Product description sounds inferior to CoeLux while also more expensive.
However, I assume Mitsubishi has a massive distribution advantage selling through to building management and VAR ecosystems, where CoeLux has more or less been starting from nothing but their IP.
Does it do current weather or is it always sunny in “head down, back to work”?
Looks inset - presumably only suitable for suspended ceilings?
I was thinking exactly the same thing. I saw a CoeLux ceiling light at Light & Build in Frankfurt a few years back, and must admit to being properly impressed. The bright panel was nice enough, but it was the clean direction and shadows that really jumped out for me. You need a decent ceiling depth (and a lot of money!) to install one, but if I were a zillionaire building a bunker I know I’d include a few.
Truly, we live in a dystopian hell.
Fake blue sky in my skylight? Is that a world worth living in?
Great. Now developers have an excuse for even shittier architecture and more depressing office blocks.

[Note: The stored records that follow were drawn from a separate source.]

-- ==== Sys2Proof/Machine/Gate.lean ====
section
/-! DEFINITION. The Gate: rules, checks, violation reports and the Gate commands (R349 to R367). -/
namespace Sys2Proof.Machine
open Sys2Proof

/-! ### Rules (R351 to R353) -/

/-- A rule as its 32 bytes. -/
def Rule.bits (r : Rule) : Nat :=
  flagBit r.valid + 2 * r.action + 2 ^ 3 * r.space + 2 ^ 4 * r.perms + 2 ^ 8 * r.hostVi + 2 ^ 16 * r.masterValue +
    2 ^ 32 * r.masterMask + 2 ^ 64 * r.basePage + 2 ^ 128 * r.limitPage + 2 ^ 192 * r.hits

/-- A rule from its 256 bits, word 3 ignored. -/
def Rule.ofBits (b : BitVec 256) : Rule :=
  let n := b.toNat
  { valid := decide (fieldOf n 0 1 = 1), action := fieldOf n 1 2, space := fieldOf n 3 1, perms := fieldOf n 4 3,
    hostVi := fieldOf n 8 6, masterValue := fieldOf n 16 16, masterMask := fieldOf n 32 16, basePage := fieldOf n 64 40,
    limitPage := fieldOf n 128 40 }

/-- GATE_WRITE refuses the rule with BAD_PARAM (R361). -/
def ruleBad (b : BitVec 256) : Bool :=
  let n := b.toNat
  let r := Rule.ofBits b
  decide (r.action = 3) || decide (r.limitPage < r.basePage) ||
    (decide (r.space = 0) && (decide (2 ^ 39 ≤ r.limitPage) || decide (r.hostVi ≠ 0))) ||
    decide (fieldOf n 7 1 ≠ 0) || decide (fieldOf n 14 2 ≠ 0) || decide (fieldOf n 48 16 ≠ 0) ||
    decide (fieldOf n 104 24 ≠ 0) || decide (fieldOf n 168 24 ≠ 0)

/-- What a check sees: address space (0 fabric, 1 host memory of `vi`), master ID and first byte. -/
structure Check where
  space : Nat
  vi : Nat
  master : Nat
  addr : Nat
deriving DecidableEq, Repr

/-- A rule matches an access (R352); a damaged rule matches every access (R355). -/
def Rule.hit (r : Rule) (c : Check) : Bool :=
  r.damaged ||
    (r.valid && decide (r.space = c.space) && (decide (c.space = 0) || decide (r.hostVi = c.vi)) &&
      decide (Nat.land c.master r.masterMask = Nat.land r.masterValue r.masterMask) &&
      decide (r.basePage ≤ c.addr / 4096) && decide (c.addr / 4096 ≤ r.limitPage))

/-- The matching rule of lowest index. -/
def decider (table : Tab Rule) (c : Check) : Option (Nat × Rule) := table.find? (fun x => x.2.hit c)

/-- The rule lets an access needing `need` pass (R353, R354): permission bits 1 READ, 2 WRITE, 4 ATOMIC. -/
def Rule.passes (r : Rule) (need : Nat) : Bool :=
  !r.damaged && decide (r.action = 1) && decide (Nat.land r.perms need = need)

/-! ### Checks (R349, R353, R357 to R359) -/

/-- A denial's report (R358, R359). -/
def Dev.gateReport (t : Nat) (c : Check) (access rule : Nat) (d : Dev) : Dev :=
  let ms := t / 1000000
  let used := if d.gate.window.1 = ms then d.gate.window.2 else 0
  if used < d.rd GateR.REPORT_LIMIT then
    ({ d with gate := { d.gate with window := (ms, used + 1) } }).logErr t
      { cls := 7, severity := 1, source := 8, access, master := c.master, rule, addr := c.addr, detail := d.rd GateR.RULE_EPOCH }
  else
    (({ d with gate := { d.gate with window := (ms, used) } }).inc GateR.REPORTS_SUPPRESSED).mon t 52 0x404 c.master c.addr

/-- Check one access; the answer is the rule index of a denial, none when the access passes. -/
def Dev.gateCheck (t : Nat) (c : Check) (need access : Nat) (d : Dev) : Dev × Option Nat :=
  let d := d.mon t 52 0x401 c.master c.addr
  let deny (quiet : Bool) (rule : Nat) (d : Dev) : Dev × Option Nat :=
    let d := ((d.inc GateR.DENIALS).hbCount 18 1).mon t 52 0x402 c.master c.addr
    let d := if rule = 0xffff then (d.inc GateR.DEFAULT_DENIALS).mon t 52 0x403 c.master c.addr else d
    (if quiet then d else d.gateReport t c access rule, some rule)
  match decider d.gate.active c with
  | none => deny false 0xffff d
  | some (i, r) =>
    let d := { d with gate := { d.gate with active := Tab.set d.gate.active i { r with hits := saturate 32 (r.hits + 1) } } }
    if r.passes need then (d, none) else deny (decide (r.action = 2) && !r.damaged) i d

/-- Check an access to host memory; `true` lets it pass. -/
def Dev.gateHost (t vi master addr access : Nat) (write : Bool) (d : Dev) : Dev × Bool :=
  let (d, r) := d.gateCheck t { space := 1, vi, master, addr } (if write then 2 else 1) access
  (d, r.isNone)

/-! ### Accesses in flight (R363) -/

/-- A continuation holds an access that was checked under another epoch. -/
def Cont.access : Cont → Option Access
  | .direct a => some a
  | .atomicWrite a _ => some a
  | .snoopWrite _ _ a => some a
  | _ => Option.none

/-- The access counts as in flight under an older epoch: it was checked and is not the Churn's own. -/
def Access.old (e : Nat) (a : Access) : Bool :=
  decide (a.ruleEpoch ≠ e) && (match a.origin with
    | .churn _ => false
    | _ => true)

/-- Accesses still in flight that an earlier epoch checked (R362): trackers, requests that wait at a slice with a ticket or for an
access weight, requests at the memory agents, dual writes, buffered writes, requests and writes toward remote owners, host memory reads of the
Ladles, and the destination of a piece that still reads. A write of the Churn counts with the epoch of the access that caused it; epoch 0
passes no access, and stands for none. -/
def Dev.inFlightOld (d : Dev) : Nat :=
  let e := d.rd GateR.RULE_EPOCH
  let reqs := (d.agents.queue ++ d.agents.reads).filter (fun r => match r.cont.access with
    | some a => a.old e
    | none => false)
  let held := (d.chn.stalled ++ d.chn.tickets.filterMap (·.waiting) ++ (d.binder.migrations.map (fun x => x.2.held)).flatten).filter (·.old e)
  let duals := d.agents.duals.filter (fun x => match x.2.2.access with
    | some a => a.old e
    | none => false)
  let trs := d.chn.trackers.filter (fun x => x.acc.old e)
  let refs := (d.buf.entries ++ d.buf.waiting).foldl (fun n x =>
    n + (x.writes.filter (fun w => w.ruleEpoch ≠ e ∧ (w.master / 4096 ≠ 3 ∨ w.ruleEpoch ≠ 0))).length) 0
  let outs := (d.fab.outstanding.map (·.cont) ++ d.fab.waiting.map (·.2)).filter (fun k => match k.access with
    | some a => a.old e
    | none => false)
  let dsts := (d.ladles.runs.map (fun r => r.pieces.filter (fun p =>
    (decide (r.desc.opcode = 1) || decide (r.desc.opcode = 7)) && !p.turned && decide (p.ruleEpoch ≠ e)))).flatten
  let reads := d.ladles.hostReads.filter (fun x => match x.origin with
    | .ladle run i _ _ => d.ladles.runs.any (fun r => r.id = run ∧ r.pieces.any (fun p => p.index = i ∧ p.ruleEpoch ≠ e))
    | .ring q _ => decide ((Tab.getD d.ladles.pairs q {}).fetchEpoch ≠ e)
    | _ => false)
  reqs.length + held.length + duals.length + trs.length + refs + outs.length + dsts.length + reads.length + (d.buf.remote.filter (fun w => w.ruleEpoch ≠ e)).length

/-! ### Commands (R361, R362, R365) -/

/-- Where a Gate command's chain address leads (R361). -/
inductive GateTarget where
  | own | member (a : Nat) | refused (st : Status)
deriving DecidableEq, Repr

/-- Resolve the chain address of a Gate command. -/
def Dev.gateTarget (d : Dev) (addr : Nat) : GateTarget :=
  if addr = 0 ∨ addr = d.chainAddr then .own
  else if 16 < addr then .refused .badParam
  else if ¬ d.acting then .refused .notPermitted
  else if d.alive addr then .member addr
  else .refused .targetLost

/-- The primary's copy of a member's tables. -/
def Dev.copyOf (d : Dev) (a : Nat) : MemberCopy := Tab.getD d.memb.copies a {}
/-- Replace it. -/
def Dev.setCopy (d : Dev) (a : Nat) (c : MemberCopy) : Dev :=
  { d with memb := { d.memb with copies := Tab.put d.memb.copies a c {} } }

/-- Write rules from index `first` on; HIT_COUNT of a staging rule is that of the active table it will replace. -/
def stageRules (table : Tab Rule) (first : Nat) : List (BitVec 256) → Tab Rule
  | [] => table
  | b :: l => stageRules (Tab.put table first (Rule.ofBits b) {}) (first + 1) l

/-- The staging table that becomes active: a rule that did not change keeps its HIT_COUNT; a damaged active rule counts as
changed (R355, R362). -/
def commitRule (old : Rule) (new : Rule) : Rule :=
  if { old with hits := 0 } = { new with hits := 0 } then { new with hits := old.hits } else { new with hits := 0 }

/-- The active table after step 2 of a commit. -/
def commitTable (active staging : Tab Rule) : Tab Rule :=
  staging.map (fun x => (x.1, commitRule (Tab.getD active x.1 {}) x.2))

/-- The staging and active tables differ (STAGING_DIRTY). -/
def Gate.dirty (g : Gate) : Bool :=
  decide (g.active.map (fun x => (x.1, { x.2 with hits := 0 })) ≠ g.staging.map (fun x => (x.1, { x.2 with hits := 0 })))

/-- Step 2 of R362 on this device: the tables switch and RULE_EPOCH advances. -/
def Dev.switchRules (d : Dev) : Dev :=
  let d := { d with gate := { d.gate with active := commitTable d.gate.active d.gate.staging } }
  d.wr GateR.RULE_EPOCH (d.rd GateR.RULE_EPOCH + 1)

/-- Rules arrive for this device: the staging table takes them, and during a join or rejoin both tables do (step 3 of R398). -/
def Dev.loadRules (first : Nat) (rules : List (BitVec 256)) (d : Dev) : Dev :=
  { d with gate := { d.gate with
      staging := stageRules d.gate.staging first rules
      active := if d.memb.rejoining then stageRules d.gate.active first rules else d.gate.active } }

/-- GATE_WRITE on this device or, at the acting primary, for a member. -/
def Dev.gateWrite (t addr first : Nat) (rules : List (BitVec 256)) (d : Dev) : Dev × Result :=
  if rules.length < 1 ∨ 64 < rules.length ∨ 4096 < first + rules.length ∨ rules.any ruleBad then (d, .err .badParam)
  else
    match d.gateTarget addr with
    | .refused st => (d, .err st)
    | .own => (d.loadRules first rules, .final .ok [])
    | .member a =>
      let c := d.copyOf a
      let n := d.silek.nextId
      let d := d.setCopy a { c with gate := { c.gate with staging := stageRules c.gate.staging first rules } }
      (d.sendCommand t a 0x401 n (leBytes 1 a ++ leBytes 2 first ++ leBytes 2 rules.length ++
        (rules.map (fun r => leBytes 32 r.toNat)).flatten), .run (.fan n))

/-- GATE_COMMIT (R362, R365): the switch happens here and at every other member; the reply waits for the drains. During a join or
rejoin the primary's GATE_COMMIT opens the transfer of step 3 of R398: the tables empty and RULE_EPOCH is the fabric's (log entry 150). -/
def Dev.gateCommit (t expected : Nat) (d : Dev) : Dev × Result :=
  if d.memb.rejoining then (({ d with gate := { d.gate with active := [], staging := [] } } : Dev).wr GateR.RULE_EPOCH expected, .final .ok (leBytes 4 (expected % 2 ^ 32)))
  else if d.flag GateR.COMMIT_BUSY ∨ d.silek.running.any (fun r => r.work = .commit) then (d, .err .busy)
  else if expected ≠ d.rd GateR.RULE_EPOCH then (d, .err .notPermitted)
  else
    let d := (d.raise1 GateR.COMMIT_BUSY).switchRules
    let d := d.otherMembers.foldl (fun (d : Dev) a =>
      let c := d.copyOf a
      let g := c.gate
      (d.setCopy a { c with gate := { g with active := commitTable g.active g.staging } }).sendCommand t a 0x402 0 (leBytes 4 expected)) d
    (d, .run .commit)

/-- The commit replies once this device and every member has drained. -/
def Dev.commitReply (t : Nat) (d : Dev) : Dev :=
  if d.flag GateR.COMMIT_BUSY ∨ d.silek.sent.any (fun c => c.opcode = 0x402) then d
  else d.finish t (· = .commit) .ok (leBytes 4 (d.rd GateR.RULE_EPOCH))

/-- COMMIT_DRAIN_DONE (R362). -/
def execCommitDrainDone (s : State) : Host.Outcome State Fault Refusal :=
  onDev (fun t d => if d.flag GateR.COMMIT_BUSY ∧ d.inFlightOld = 0 then (d.wrFlag GateR.COMMIT_BUSY false).commitReply t else d) s

/-- GATE_READ (R361). -/
def Dev.gateRead (d : Dev) (addr sel first count : Nat) : Result :=
  if 1 < sel ∨ count < 1 ∨ 64 < count ∨ 4096 < first + count then .err .badParam
  else
    let show' (g : Gate) : Result :=
      .final .ok ((List.range count).map (fun i =>
        leBytes 32 (Tab.getD (if sel = 0 then g.active else g.staging) (first + i) {}).bits)).flatten
    match d.gateTarget addr with
    | .refused st => .err st
    | .own => show' d.gate
    | .member a => show' (d.copyOf a).gate

/-- GATE_READ. -/
def execGateRead (h : SilekHdr) (addr sel first count : Nat) (s : State) : Host.Outcome State Fault Refusal :=
  runSilek h { opcode := 0x403, key := .gateRead h.key addr sel first count }
    (queryBody fun s => s.dev.gateRead addr sel first count) s

/-- GATE_DISCARD (R361): the staging table becomes equal to the active table. -/
def Dev.gateDiscard (t addr : Nat) (d : Dev) : Dev × Result :=
  match d.gateTarget addr with
  | .refused st => (d, .err st)
  | .own => ({ d with gate := { d.gate with staging := d.gate.active } }, .final .ok [])
  | .member a =>
    let c := d.copyOf a
    let n := d.silek.nextId
    ((d.setCopy a { c with gate := { c.gate with staging := c.gate.active } }).sendCommand t a 0x404 n (leBytes 1 a), .run (.fan n))

/-- GATE_SCRUB (R355, R524): a corrected word is counted; an uncorrectable one makes its rule deny everything. -/
def execGateScrub (staging : Bool) (index : Fin 4096) (fixed : Nat) (s : State) : Host.Outcome State Fault Refusal :=
  onDev (fun t d =>
    if d.mode = 0 then d
    else if fixed = 1 then d.logCorrected t 7 8 (32 * index) (7 + 256)
    else if fixed = 0 then d
    else
      let d := d.hbCount 4 1
      let d := d.logErr t { cls := 2, severity := 1, source := 8, addr := 32 * index, detail := 7 }
      let d := d.raise1 GateR.RULE_ECC_EVT
      if staging then
        let r := Tab.getD d.gate.staging index {}
        { d with gate := { d.gate with staging := Tab.set d.gate.staging index { r with damaged := true } } }
      else
        let r := Tab.getD d.gate.active index {}
        { d with gate := { d.gate with active := Tab.set d.gate.active index { r with damaged := true } } }) s

end Sys2Proof.Machine
end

That is at least what my experience as an architect and planner tells me.
Apocalypse must have for your zombie bunker.
Here’s a neat diy version using a broken tv
Looks like something Vault-Tec would come up with
I wonder how they’d compare with these $40 covers for lighting?
“Solutions” like this are the sad result of the market becoming accustomed to the price of buildings without windows butting up against the decades long realization that artificial lighting and conditioning can’t replace the benefits of actual windows. Like so many things, people know this sucks, but they don’t want to be responsible for going back to paying for what’s right.
You say dystopian hell, I say more humane living spaces for increasingly dense urban environments.
I say oxymoron.
There isn’t any reason why dense urban building can’t also have access to natural light.
I am totally going to buy this when I earn Fifteen Million Merits
Agree that there are ways with proper urban and building planning, but there are thousands of buildings in dense urban areas that don’t have great access to natural light. This kind of thing seems a lot more practical than demolishing buildings and starting from scratch, doesn’t it?